theorem active_of_sending {s : State} (h : FlightLaw s) {f : Frame} (hf : s.line.sending = some f)
    (hkind : f.isJoin = false) : s.station = .active := by
  obtain ⟨-, hmem⟩ := sending_mem h hf
  obtain ⟨-, hallows⟩ := flightLaw_iff.1 h
  unfold Station.allows at hallows
  split at hallows
  case h_1 hst => exact hst
  case h_2 =>
    obtain ⟨r, b, hentries⟩ := hallows
    rw [hentries, List.mem_singleton, Entry.mk.injEq] at hmem
    have hjoin := isJoin_subject f
    rw [hkind, hmem.1] at hjoin
    exact absurd hjoin (by simp [Subject.isJoin])
  case h_3 => simp [hallows] at hmem

theorem asking_of_sending_join {s : State} (h : FlightLaw s) {f : Frame} (hf : s.line.sending = some f)
    (hkind : f.isJoin = true) : s.station = .joining .asking ∧ ∃ r, s.outbox.entries = [⟨.join r, true⟩] := by
  obtain ⟨-, hmem⟩ := sending_mem h hf
  obtain ⟨-, hallows⟩ := flightLaw_iff.1 h
  unfold Station.allows at hallows
  split at hallows
  case h_1 =>
    have hjoin := (isJoin_subject f).symm.trans (hallows _ hmem)
    exact absurd (hkind.symm.trans hjoin) (by decide)
  case h_2 hst =>
    obtain ⟨r, b, hentries⟩ := hallows
    rw [hentries, List.mem_singleton, Entry.mk.injEq] at hmem
    exact ⟨hst, r, by rw [hentries, hmem.2]⟩
  case h_3 => simp [hallows] at hmem

theorem moves_allows {st st' : Station} (h : st.Moves st') {es : List Entry} (hes : st.allows es) : st'.allows es := by
  cases h with
  | beginListen | firstRoll | roll | loseStep => exact hes
  | boundary =>
    cases st with
    | joining phase => cases phase <;> exact hes
    | _ => exact hes
  | complete => obtain rfl : es = [] := hes; exact nofun

theorem assemble_subject (s : State) (x : Subject) : (s.assemble x).body.subject = x := by cases x <;> rfl

theorem land_joins {r : Reason} {b : Bool} {o : Outbox} (h : o.entries = [⟨.join r, b⟩]) :
    o.land.entries = [⟨.join r, false⟩] := by
  cases b <;> simp [Outbox.land, Outbox.flying, h, landEntries, Outbox.settle, Subject.isGroupAction]

theorem depart_join {r : Reason} {o : Outbox} (h : o.entries = [⟨.join r, true⟩]) : o.depart.entries = [] := by
  simp [Outbox.depart, Outbox.flying, h, Outbox.settle]

theorem Station.cases_offers (st : Station) : st = .active ∨ st = .joining .asking ∨ st.offersNothing := by
  unfold Station.offersNothing
  split
  · exact .inl rfl
  · exact .inr (.inl rfl)
  · exact .inr (.inr trivial)

theorem land_allows {st : Station} {o : Outbox} (hone : o.inFlight = [] ∨ ∃ x, o.inFlight = [⟨x, true⟩])
    (h : st.allows o.entries) : st.allows o.land.entries := by
  rcases st.cases_offers with rfl | rfl | hst
  · exact land_no_join hone h
  · obtain ⟨r, b, h⟩ := h
    exact ⟨r, false, land_joins h⟩
  · rw [allows_of_offersNothing hst] at h
    rwa [land_of_none (by simp [h]), allows_of_offersNothing hst]

theorem withdraw_allows {st : Station} {o : Outbox} {x : Subject} (hx : x.isJoin = false)
    (h : st.allows o.entries) : st.allows (o.withdraw x).entries := by
  rcases st.cases_offers with rfl | rfl | hst
  · exact fun e he => h e ((withdraw_sublist o x).subset he)
  · obtain ⟨r, b, h⟩ := h
    have hne : Subject.join r ≠ x := by
      rintro rfl
      cases hx
    exact ⟨r, b, by simp [Outbox.withdraw, h, isPending, hne]⟩
  · rw [allows_of_offersNothing hst] at h ⊢
    simp [Outbox.withdraw, h]

end Sys2Proof.Machine

namespace Sys2Proof.Machine

set_option Elab.async false

section Laws

variable {k : Reach} {sound : Prop} {s t : State}

/-! The flight law. -/

theorem flightLaw_of_free (hsend : t.line.sending = none) (hflies : t.outbox.inFlight = [])
    (hallows : t.station.allows t.outbox.entries) : FlightLaw t :=
  flightLaw_iff.2 ⟨(flies_none hsend).2 hflies, hallows⟩

/-- The line that an entry to DISCORD or JOINING finds carries nothing of the station's own. -/
theorem left_sending (h : FlightLaw s) {l : Line}
    (hl : s.line.LeftFree l ∨ (l = s.line ∧ s.station.offersNothing)) : l.sending = none := by
  rcases hl with hl | ⟨rfl, hst⟩
  · exact hl.free
  · exact (sending_of_offersNothing h hst).1

theorem left_strikes {l : Line} (hl : s.line.LeftFree l ∨ (l = s.line ∧ s.station.offersNothing)) :
    l.strikes = s.line.strikes := by
  rcases hl with hl | ⟨rfl, -⟩
  · exact hl.strikes
  · rfl

theorem retryJoin_entries (h : s.outbox.entries = []) : s.retryJoin.outbox.entries = [⟨.join .retry, false⟩] := by
  simp [State.retryJoin, State.offerJoin, State.isActive, Outbox.joinOffer, h, pendingEntry]

theorem offersNothing_of_retry (hs : s.station.transferOver = true ∨ ∃ t, s.station = .joining (.filling t)) :
    s.station.offersNothing := by
  rcases hs with hs | ⟨t, hs⟩
  · exact Station.offersNothing_of_timerOver (by simp [Station.timerOver, hs])
  · simp [hs, Station.offersNothing]

theorem effect_flightLaw (h : FlightLaw s) (he : Effect k sound s t) : FlightLaw t := by
  obtain ⟨hflies, hallows⟩ := flightLaw_iff.1 h
  cases he with
  | outer | session | burned | points | buttons | presence | records | walks | count => exact h
  | station st hmove => exact flightLaw_iff.2 ⟨hflies, moves_allows hmove hallows⟩
  | line l _ _ hsend => exact flightLaw_iff.2 ⟨(flies_congr hsend).2 hflies, hallows⟩
  | start x l _ hfree hx _ hsend =>
    rw [flies_none hfree] at hflies
    obtain ⟨older, newer, hentries, hat, -⟩ := launch_at hflies hx
    refine flightLaw_iff.2 ⟨(flies_some hsend).2 ⟨by rw [hat.inFlight, assemble_subject], rfl⟩, ?_⟩
    rcases s.station.cases_offers with hst | hst | hst
    · rw [hst] at hallows ⊢
      intro e he
      rw [hat.entries] at he
      rcases List.mem_append.1 he with he | he
      · exact hallows e (by simp [hentries, he])
      rcases List.mem_cons.1 he with rfl | he
      · exact hallows ⟨x, false⟩ (by simp [hentries])
      · exact hallows e (by simp [hentries, he])
    · rw [hst] at hallows ⊢
      obtain ⟨r, b, hone⟩ := hallows
      rw [hone, List.singleton_eq_append_iff] at hentries
      simp only [List.cons.injEq, Entry.mk.injEq, reduceCtorEq, and_false, or_false] at hentries
      obtain ⟨rfl, ⟨rfl, -⟩, rfl⟩ := hentries
      exact ⟨r, true, hat.entries⟩
    · rw [allows_of_offersNothing hst] at hallows
      simp [hallows] at hentries
  | land l _ _ hsend =>
    have hone := flies_one hflies
    exact flightLaw_of_free hsend (land_inFlight hone) (land_allows hone hallows)
  | withdraw x hx =>
    refine flightLaw_iff.2 ⟨?_, withdraw_allows hx hallows⟩
    rwa [State.mapOutbox_outbox, withdraw_inFlight]
  | offer f hf =>
    by_cases hactive : s.station = .active
    · rw [hactive] at hallows
      obtain ⟨kept, added, hgrows⟩ := hf.grows (o := s.outbox) fun hfree => (flies_none hfree).1 hflies
      have hout : (s.offer f).outbox = f s.outbox := if_pos (decide_eq_true hactive : s.isActive = true)
      refine flightLaw_iff.2 ⟨?_, ?_⟩
      · rw [hout, hgrows.inFlight_eq]
        exact hflies
      · rw [hout, State.offer_station, hactive]
        exact hgrows.no_join hallows
    · rwa [State.offer_of_not_active s f (decide_eq_false hactive)]
  | depart f l _ _ hf hkind hl =>
    have hst := active_of_sending h hf hkind
    have hone := (sending_mem h hf).1
    refine flightLaw_of_free hl.free (depart_inFlight hone) ?_
    rw [State.creditAccepted_station, hst]
    exact depart_no_join hone (by rwa [hst] at hallows)
  | found f l _ _ hf hkind hl =>
    obtain ⟨-, r, hentries⟩ := asking_of_sending_join h hf hkind
    have hempty : s.outbox.depart.entries = [] := depart_join hentries
    exact flightLaw_of_free hl.free (by simp [Outbox.inFlight, hempty]) (by simp [hempty, Station.allows])
  | admitted f l _ _ hf hkind hl =>
    obtain ⟨-, r, hentries⟩ := asking_of_sending_join h hf hkind
    have hempty : s.outbox.depart.entries = [] := depart_join hentries
    exact flightLaw_of_free hl.free (by simp [Outbox.inFlight, hempty]) (by simp [hempty, Station.allows])
  | muted f l _ _ _ _ hfree => exact flightLaw_of_free hfree rfl rfl
  | discord l _ _ hl =>
    have hfree := left_sending h hl
    exact flightLaw_of_free hfree rfl rfl
  | joining l r _ _ hl =>
    have hfree := left_sending h hl
    exact flightLaw_of_free hfree rfl ⟨r, false, rfl⟩
  | retry _ hs =>
    have hst := offersNothing_of_retry hs
    obtain ⟨hfree, hentries⟩ := sending_of_offersNothing h hst
    have hout := retryJoin_entries hentries
    refine flightLaw_of_free (by simpa using hfree) ?_ ?_
    · rw [Outbox.inFlight, hout]
      rfl
    · exact ⟨.retry, false, hout⟩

::::::::

Exercise:
Beginning with the line that holds "discord l _ _ hl =>" and ending with the last line of the material, retype each line exactly and output nothing else.

Result for this task:
  | discord l _ _ hl =>
    have hfree := left_sending h hl
    exact flightLaw_of_free hfree rfl rfl
  | joining l r _ _ hl =>
    have hfree := left_sending h hl
    exact flightLaw_of_free hfree rfl ⟨r, false, rfl⟩
  | retry _ hs =>
    have hst := offersNothing_of_retry hs
    obtain ⟨hfree, hentries⟩ := sending_of_offersNothing h hst
    have hout := retryJoin_entries hentries
    refine flightLaw_of_free (by simpa using hfree) ?_ ?_
    · rw [Outbox.inFlight, hout]
      rfl
    · exact ⟨.retry, false, hout⟩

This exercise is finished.